## THE PROBLEM
Filter the records, keeping every line that has the string "hpos".
╭─ DATA RECORDS
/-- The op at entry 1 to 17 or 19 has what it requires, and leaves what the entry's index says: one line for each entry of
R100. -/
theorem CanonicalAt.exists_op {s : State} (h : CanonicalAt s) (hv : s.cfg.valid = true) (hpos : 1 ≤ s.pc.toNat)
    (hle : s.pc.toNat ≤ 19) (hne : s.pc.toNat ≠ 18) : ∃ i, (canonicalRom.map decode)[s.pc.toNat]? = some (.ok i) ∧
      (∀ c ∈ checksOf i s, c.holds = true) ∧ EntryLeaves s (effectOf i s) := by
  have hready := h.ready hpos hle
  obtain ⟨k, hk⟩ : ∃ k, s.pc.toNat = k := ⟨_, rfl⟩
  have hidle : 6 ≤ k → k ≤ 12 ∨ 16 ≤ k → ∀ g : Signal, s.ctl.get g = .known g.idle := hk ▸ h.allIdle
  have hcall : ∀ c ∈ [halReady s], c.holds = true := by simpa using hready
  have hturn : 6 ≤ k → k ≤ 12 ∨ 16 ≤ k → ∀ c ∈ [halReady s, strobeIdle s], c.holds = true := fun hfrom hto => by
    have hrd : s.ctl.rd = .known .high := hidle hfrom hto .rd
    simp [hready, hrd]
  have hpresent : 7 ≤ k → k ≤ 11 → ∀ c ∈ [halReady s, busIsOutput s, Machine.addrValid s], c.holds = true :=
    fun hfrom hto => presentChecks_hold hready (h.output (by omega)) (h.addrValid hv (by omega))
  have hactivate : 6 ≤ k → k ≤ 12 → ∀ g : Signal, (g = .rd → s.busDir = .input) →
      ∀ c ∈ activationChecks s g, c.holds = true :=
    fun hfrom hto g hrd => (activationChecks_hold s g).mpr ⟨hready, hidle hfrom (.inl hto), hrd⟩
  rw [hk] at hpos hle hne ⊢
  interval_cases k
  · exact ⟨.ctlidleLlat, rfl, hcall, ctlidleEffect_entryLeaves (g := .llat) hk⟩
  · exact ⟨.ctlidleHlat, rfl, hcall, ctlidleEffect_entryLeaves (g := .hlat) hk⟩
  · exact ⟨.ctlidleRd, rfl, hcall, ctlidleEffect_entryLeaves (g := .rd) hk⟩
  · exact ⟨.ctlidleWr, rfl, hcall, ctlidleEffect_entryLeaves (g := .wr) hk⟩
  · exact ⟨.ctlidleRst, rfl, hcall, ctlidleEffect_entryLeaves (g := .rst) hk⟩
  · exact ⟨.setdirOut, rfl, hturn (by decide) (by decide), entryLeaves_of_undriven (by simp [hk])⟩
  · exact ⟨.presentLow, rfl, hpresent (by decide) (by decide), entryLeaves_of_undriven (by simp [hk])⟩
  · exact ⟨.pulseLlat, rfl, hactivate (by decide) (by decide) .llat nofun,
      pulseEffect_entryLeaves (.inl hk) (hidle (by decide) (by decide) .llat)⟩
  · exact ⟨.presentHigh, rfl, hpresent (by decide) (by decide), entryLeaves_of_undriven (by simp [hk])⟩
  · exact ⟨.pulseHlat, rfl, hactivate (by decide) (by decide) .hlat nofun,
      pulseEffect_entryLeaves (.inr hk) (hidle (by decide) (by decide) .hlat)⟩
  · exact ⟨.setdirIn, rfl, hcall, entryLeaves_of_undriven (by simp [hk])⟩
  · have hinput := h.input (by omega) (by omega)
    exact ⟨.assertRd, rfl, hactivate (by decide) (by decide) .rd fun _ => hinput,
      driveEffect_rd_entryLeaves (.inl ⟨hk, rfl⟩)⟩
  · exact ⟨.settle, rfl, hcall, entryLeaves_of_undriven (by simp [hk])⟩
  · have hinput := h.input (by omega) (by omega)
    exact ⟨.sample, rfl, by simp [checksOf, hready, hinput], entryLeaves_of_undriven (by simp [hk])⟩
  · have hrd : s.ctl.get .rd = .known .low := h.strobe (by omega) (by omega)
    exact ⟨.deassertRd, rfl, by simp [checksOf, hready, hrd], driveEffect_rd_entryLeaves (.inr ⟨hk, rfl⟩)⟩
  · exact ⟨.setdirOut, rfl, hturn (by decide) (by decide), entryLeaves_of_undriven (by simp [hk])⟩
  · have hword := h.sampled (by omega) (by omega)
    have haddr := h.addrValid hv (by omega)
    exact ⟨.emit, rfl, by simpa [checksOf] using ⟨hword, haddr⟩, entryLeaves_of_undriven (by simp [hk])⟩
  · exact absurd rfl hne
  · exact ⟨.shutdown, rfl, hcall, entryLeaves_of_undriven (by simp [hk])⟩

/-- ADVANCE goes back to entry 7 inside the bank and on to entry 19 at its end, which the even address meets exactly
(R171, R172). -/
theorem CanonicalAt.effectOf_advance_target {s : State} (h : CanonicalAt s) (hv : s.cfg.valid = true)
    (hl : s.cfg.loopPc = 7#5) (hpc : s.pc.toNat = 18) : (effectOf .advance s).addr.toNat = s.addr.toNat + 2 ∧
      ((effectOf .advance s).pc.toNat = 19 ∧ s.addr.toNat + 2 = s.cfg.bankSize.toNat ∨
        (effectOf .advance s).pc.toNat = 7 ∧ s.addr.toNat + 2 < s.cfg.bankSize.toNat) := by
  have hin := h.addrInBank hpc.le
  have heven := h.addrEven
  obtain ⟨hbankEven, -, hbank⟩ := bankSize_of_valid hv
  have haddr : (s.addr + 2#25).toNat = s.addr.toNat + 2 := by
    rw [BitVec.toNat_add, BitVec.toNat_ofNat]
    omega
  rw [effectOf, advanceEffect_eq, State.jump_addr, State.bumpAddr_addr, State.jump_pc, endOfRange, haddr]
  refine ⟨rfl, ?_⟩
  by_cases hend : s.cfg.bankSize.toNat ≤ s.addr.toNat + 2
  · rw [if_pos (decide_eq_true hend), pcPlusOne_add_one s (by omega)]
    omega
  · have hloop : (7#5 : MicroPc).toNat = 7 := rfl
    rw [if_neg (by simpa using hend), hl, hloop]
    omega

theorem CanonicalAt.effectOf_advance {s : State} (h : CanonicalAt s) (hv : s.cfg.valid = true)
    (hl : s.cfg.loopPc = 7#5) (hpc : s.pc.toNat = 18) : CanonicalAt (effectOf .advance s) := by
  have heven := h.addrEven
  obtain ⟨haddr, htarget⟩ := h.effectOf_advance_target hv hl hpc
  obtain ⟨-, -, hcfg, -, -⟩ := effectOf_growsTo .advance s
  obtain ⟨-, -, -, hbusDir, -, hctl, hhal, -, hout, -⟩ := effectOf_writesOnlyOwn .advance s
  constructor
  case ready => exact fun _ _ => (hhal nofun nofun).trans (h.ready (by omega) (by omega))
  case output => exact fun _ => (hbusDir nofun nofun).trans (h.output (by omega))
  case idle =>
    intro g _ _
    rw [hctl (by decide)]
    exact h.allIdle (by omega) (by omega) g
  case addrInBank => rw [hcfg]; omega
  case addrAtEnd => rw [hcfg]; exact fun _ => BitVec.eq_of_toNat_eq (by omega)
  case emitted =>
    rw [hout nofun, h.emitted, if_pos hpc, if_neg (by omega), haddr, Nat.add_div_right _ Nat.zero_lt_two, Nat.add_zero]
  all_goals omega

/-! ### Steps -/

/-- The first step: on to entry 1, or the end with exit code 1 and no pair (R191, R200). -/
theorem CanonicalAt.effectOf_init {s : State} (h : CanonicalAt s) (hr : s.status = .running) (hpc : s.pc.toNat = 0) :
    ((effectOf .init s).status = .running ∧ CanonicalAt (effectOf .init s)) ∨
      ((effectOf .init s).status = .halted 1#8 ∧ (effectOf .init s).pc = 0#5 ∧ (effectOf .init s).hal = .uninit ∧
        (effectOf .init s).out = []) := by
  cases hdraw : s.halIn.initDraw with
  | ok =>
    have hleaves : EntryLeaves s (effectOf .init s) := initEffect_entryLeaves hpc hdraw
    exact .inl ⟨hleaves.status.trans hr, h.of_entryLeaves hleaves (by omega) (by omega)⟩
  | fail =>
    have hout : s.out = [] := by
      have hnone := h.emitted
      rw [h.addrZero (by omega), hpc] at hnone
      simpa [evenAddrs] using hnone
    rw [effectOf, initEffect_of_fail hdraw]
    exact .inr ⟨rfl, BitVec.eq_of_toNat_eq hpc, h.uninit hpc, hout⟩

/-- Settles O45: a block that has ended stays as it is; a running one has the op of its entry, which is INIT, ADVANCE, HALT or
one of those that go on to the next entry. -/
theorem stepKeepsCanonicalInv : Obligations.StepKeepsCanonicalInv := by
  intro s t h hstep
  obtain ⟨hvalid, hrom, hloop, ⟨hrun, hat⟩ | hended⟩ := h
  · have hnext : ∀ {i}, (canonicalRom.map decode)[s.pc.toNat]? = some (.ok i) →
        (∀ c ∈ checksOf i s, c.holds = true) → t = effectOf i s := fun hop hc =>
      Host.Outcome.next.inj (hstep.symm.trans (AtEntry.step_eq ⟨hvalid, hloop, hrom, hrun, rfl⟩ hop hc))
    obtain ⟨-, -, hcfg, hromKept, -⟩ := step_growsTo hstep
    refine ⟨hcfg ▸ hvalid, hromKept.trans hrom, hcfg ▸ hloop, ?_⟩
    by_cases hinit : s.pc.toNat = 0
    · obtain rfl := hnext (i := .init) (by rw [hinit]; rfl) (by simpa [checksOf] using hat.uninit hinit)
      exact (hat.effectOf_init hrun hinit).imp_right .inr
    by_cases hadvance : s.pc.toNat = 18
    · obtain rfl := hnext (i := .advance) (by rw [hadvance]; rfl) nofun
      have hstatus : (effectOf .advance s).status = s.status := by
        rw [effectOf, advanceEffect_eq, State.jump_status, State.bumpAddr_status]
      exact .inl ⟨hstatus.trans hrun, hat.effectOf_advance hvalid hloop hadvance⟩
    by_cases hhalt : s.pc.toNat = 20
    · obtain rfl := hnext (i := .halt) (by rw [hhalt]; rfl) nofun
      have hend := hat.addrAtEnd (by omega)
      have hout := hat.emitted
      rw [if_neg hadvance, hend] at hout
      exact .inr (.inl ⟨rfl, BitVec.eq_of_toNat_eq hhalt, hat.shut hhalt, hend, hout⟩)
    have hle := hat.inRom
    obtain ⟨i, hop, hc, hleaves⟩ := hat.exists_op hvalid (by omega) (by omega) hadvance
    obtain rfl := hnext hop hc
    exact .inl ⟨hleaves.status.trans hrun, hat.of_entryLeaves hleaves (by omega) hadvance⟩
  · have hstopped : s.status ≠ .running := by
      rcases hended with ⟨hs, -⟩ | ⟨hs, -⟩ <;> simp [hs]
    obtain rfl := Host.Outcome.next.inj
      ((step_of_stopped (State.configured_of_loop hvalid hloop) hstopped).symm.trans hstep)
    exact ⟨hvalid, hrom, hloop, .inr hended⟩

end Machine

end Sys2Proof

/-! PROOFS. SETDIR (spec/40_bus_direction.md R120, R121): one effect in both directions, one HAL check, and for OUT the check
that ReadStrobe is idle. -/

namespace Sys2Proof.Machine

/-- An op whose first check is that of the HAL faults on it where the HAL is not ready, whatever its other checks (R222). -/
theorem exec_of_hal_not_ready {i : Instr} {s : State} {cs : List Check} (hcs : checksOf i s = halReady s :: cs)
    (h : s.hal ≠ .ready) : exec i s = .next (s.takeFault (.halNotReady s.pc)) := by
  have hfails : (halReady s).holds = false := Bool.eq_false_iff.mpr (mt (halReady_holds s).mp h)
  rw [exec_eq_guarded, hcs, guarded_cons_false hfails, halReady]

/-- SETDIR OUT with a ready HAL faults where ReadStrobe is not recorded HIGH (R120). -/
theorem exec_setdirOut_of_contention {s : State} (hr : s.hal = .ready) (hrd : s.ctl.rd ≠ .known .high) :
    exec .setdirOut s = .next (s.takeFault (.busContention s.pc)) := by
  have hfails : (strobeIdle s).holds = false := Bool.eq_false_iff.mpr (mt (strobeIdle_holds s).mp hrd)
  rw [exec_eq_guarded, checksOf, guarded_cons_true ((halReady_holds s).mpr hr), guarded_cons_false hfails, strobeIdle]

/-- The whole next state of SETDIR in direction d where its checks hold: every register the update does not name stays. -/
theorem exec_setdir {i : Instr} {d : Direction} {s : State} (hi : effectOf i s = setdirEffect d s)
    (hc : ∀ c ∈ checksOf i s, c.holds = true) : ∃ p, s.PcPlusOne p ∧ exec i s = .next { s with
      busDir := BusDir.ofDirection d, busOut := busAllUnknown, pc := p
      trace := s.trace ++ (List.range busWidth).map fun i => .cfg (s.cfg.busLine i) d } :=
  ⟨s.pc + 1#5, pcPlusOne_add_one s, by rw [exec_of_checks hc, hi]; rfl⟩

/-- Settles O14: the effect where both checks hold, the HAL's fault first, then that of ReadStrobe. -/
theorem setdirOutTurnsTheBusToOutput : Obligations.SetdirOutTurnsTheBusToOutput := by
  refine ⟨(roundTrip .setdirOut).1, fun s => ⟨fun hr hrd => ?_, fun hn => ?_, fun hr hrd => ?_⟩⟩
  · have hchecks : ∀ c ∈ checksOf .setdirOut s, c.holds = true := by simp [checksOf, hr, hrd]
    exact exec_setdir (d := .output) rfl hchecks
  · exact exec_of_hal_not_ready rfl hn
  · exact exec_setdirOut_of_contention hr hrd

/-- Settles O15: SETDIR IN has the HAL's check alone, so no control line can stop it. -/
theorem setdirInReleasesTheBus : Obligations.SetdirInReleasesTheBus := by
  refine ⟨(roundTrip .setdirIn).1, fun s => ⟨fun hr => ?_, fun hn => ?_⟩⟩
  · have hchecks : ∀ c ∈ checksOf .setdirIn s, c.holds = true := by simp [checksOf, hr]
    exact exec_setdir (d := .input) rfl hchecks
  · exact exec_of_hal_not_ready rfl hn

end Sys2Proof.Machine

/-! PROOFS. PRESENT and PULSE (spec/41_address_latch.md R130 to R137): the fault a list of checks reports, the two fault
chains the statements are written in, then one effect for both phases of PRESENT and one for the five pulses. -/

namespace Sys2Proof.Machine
╰─
╭─ DATA RECORDS
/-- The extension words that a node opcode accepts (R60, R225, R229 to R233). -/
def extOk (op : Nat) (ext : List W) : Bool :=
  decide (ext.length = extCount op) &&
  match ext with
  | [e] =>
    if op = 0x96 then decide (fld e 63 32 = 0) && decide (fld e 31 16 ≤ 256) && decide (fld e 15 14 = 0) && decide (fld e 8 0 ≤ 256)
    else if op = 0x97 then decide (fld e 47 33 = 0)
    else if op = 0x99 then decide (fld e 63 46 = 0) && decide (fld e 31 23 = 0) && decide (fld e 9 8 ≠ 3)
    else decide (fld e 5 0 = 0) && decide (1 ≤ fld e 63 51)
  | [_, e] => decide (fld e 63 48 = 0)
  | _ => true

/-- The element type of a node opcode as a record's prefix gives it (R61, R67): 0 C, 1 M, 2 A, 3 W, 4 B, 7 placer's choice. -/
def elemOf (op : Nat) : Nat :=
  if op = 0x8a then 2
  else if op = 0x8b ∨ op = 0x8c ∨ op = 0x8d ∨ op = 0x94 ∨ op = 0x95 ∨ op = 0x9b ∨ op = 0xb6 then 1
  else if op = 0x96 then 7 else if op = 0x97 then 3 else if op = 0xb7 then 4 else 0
╰─
## TASK SOLUTION
theorem CanonicalAt.exists_op {s : State} (h : CanonicalAt s) (hv : s.cfg.valid = true) (hpos : 1 ≤ s.pc.toNat)
  have hready := h.ready hpos hle
  rw [hk] at hpos hle hne ⊢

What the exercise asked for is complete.